Можно констатировать, между прочим, что громадное большинство населения - крестьянство - живет вообще практически по ту сторону этих пертурбаций. Жакерии приобретают такой размах, поскольку у тех, против кого они направлены, не находится настоящих сил, чтобы им противостоять. Наиболее активные в смысле каких-то реальных силовых действий крестьяне мобилизуются в армию и отсылаются на фронт. Но в то же время, чтобы заручиться гипотетической поддержкой сельских жителей, все группировки, приходящие к власти в Париже, спешат продемонстрировать деревне свою лояльность: начиная с ночи 4 августа и до лета 1793 г. Несмотря на это (а возможно, благодаря этому), деревня остается по отношению к Революции чем-то внешним, потусторонним. Руководители революционных группировок меньше всего думают о ней. Деревня кажется слишком грубой, слишком архаичной, слишком традиционной, она не годится как арена борьбы, она не подходит для революционного мифа здесь-и-сейчас, хотя в перспективе она укладывается в антифеодальный миф, но вдохнуть в него жизнь призваны историки и идеологи из поколений, для которых сама Революция - уже эпос.

Мифология, впрочем, сопричастна не только Революции-событию, но и Революции-истории. В одном случае она была продуктом идеологем, которые в революционный период выдвигались различными группировками для легитимации тех или иных политических практик. В другом случае мифологической оказывалась сама постановка вопроса о Революции, поскольку она изначально оказывалась слишком современной. Революция-событие удивительным образом оказывалась нескончаемой, превращаясь в Революцию-историю: этот эпический миф сумел даже историков встроить в героическую галерею борцов за или против. В самом деле, антагонизм, например, монтаньяров и жирондистов дополняется, скажем, антагонизмом Тэна и Олара. Даже через 200 лет Революция ухитряется подразделять собственных исследователей на различные конкурирующие группы, которые разве что не отправляют своих оппонентов на гильотину, но продолжают не менее ожесточенно бороться за влияние на общественное мнение. Поэтому богатый набор великих революционеров дополняется не менее колоритной галереей историков, и поныне зачисляемых в различные лагеря.

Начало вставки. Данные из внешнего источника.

-- ==== Sys2Proof/Machine/Hist.lean ====
section
/-! DEFINITION. Histogram accumulation (chapter 5): counted shots, binning, coincidence, zoom placement, closing, the
hand-over to the echo stage and the passing of marks. -/

namespace Sys2Proof.Machine


/-- Row, emitter column and sub-pixel of a port (R27). -/
def rowOf (ch : Nat) : Nat := ch / 32
def colOf (ch : Nat) : Nat := ch % 32 / 4
def subOf (ch : Nat) : Nat := ch % 4

/-- The ports of a group (R28). -/
def groupPorts (r : Nat) : List Nat := (List.range 32).map (32 * r + ·)

/-- The offsets OFS_1 to OFS_P of a burst code in ns (R96, R119). -/
def State.burstOfs (s : State) (code : Nat) : List Nat :=
  let p := s.rd (F.EDU_BURST_W0_PM1 code) + 1
  ([0, s.rd (F.EDU_BURST_W0_OFS2 code), s.rd (F.EDU_BURST_W1_OFS3 code), s.rd (F.EDU_BURST_W1_OFS4 code),
    s.rd (F.EDU_BURST_W2_OFS5 code), s.rd (F.EDU_BURST_W2_OFS6 code), s.rd (F.EDU_BURST_W3_OFS7 code),
    s.rd (F.EDU_BURST_W3_OFS8 code)]).take p

/-! ### The record -/

/-- The 16-word header of a histogram record (R182). -/
def Hist.header (h : Hist) : List Word :=
  [mkWord [(12, h.port), (8, h.bink), (7, b2n h.partialC), (6, b2n h.stretch), (5, b2n h.sat), (4, b2n h.zoom),
           (3, b2n h.zcold), (2, b2n h.mixed), (1, b2n h.noemit), (0, b2n h.holdover)],
   BitVec.ofNat 20 h.origin, BitVec.ofNat 20 h.nshot, BitVec.ofNat 20 h.nemit, BitVec.ofNat 20 h.nsynth,
   BitVec.ofNat 20 h.ambpre, BitVec.ofNat 20 h.ambpost, BitVec.ofNat 20 (satN 20 (h.livepre / 4096)),
   BitVec.ofNat 20 (satN 20 (h.livepost / 4096)), mkWord [(8, h.line), (0, h.pix)], BitVec.ofNat 20 h.ncrej,
   mkWord [(16, h.cause.getD 0), (15, b2n h.zlag), (14, b2n h.subst), (13, b2n h.more), (12, b2n h.ovf),
           (11, b2n h.lsrc)]]
  ++ wordsOf h.tlast 3 ++ [0]

/-- The 2,048 bin words (R182). -/
def Hist.binWords (h : Hist) : List Word := (List.range 2048).map fun b => BitVec.ofNat 20 (h.bins.nat b)

/-- The record offered to the CAP (R182, R322), with its largest bin and the sum of its bins (R332). -/
def Hist.capRec (h : Hist) : CapRec :=
  let vs := h.bins.map Prod.snd
  { (default : CapRec) with typ := 2, port := h.port, time := h.tlast, body := h.header ++ h.binWords,
                            vals := [(7, vs.foldl max 0), (8, satN 20 vs.sum)] }

/-! ### Closing and hand-over -/

/-- A port's RD buffer holds a closed histogram (R165). -/
def State.rdBusy (s : State) (port : Nat) : Bool := s.rpe.queue.any fun h => h.port == port

/-- Ports whose histogram is stretching (R191). -/
def State.nstretch (s : State) : Nat := (s.rpe.acc.filter fun e => e.2.cause.isSome).length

Если первоначально уделяли чрезмерное внимание психологическим (а также религиозным) факторам, то в дальнейшем концептуальная история Революции испытала на себе необыкновенное влияние социально-экономического подхода, который искал смысл Революции в экономических преобразованиях или социальной динамике. Фактически не оспариваемое на протяжении столетия центральное место, занимаемое этим воззрением, в итоге дискредитировало этот подход, что по времени совпало с разочарованием в левых (преимущественно марксистских) идеях, охватившим интеллектуальные круги. Эстафетную палочку интерпретации Революции перехватила школа, конституировавшаяся на основе структуралистских и в особенности семиотических исследований. Революцию стали понимать через призму специфической языковой онтологии, как некое выражение сложного и подлежащего вдумчивому изучению дискурса. Не оспаривая этот тезис, следует, быть может, задаться вопросом о том, поддается ли вообще такое неоднородное явление, как Французская Революция, обобщенной концептуализации? - Не имеет ли в данном случае место непроизвольное воспроизводство одной и той же структуры, которая считает принципиально возможным дать исчерпывающее объяснение тому, что в действительности не может быть объяснено окончательно?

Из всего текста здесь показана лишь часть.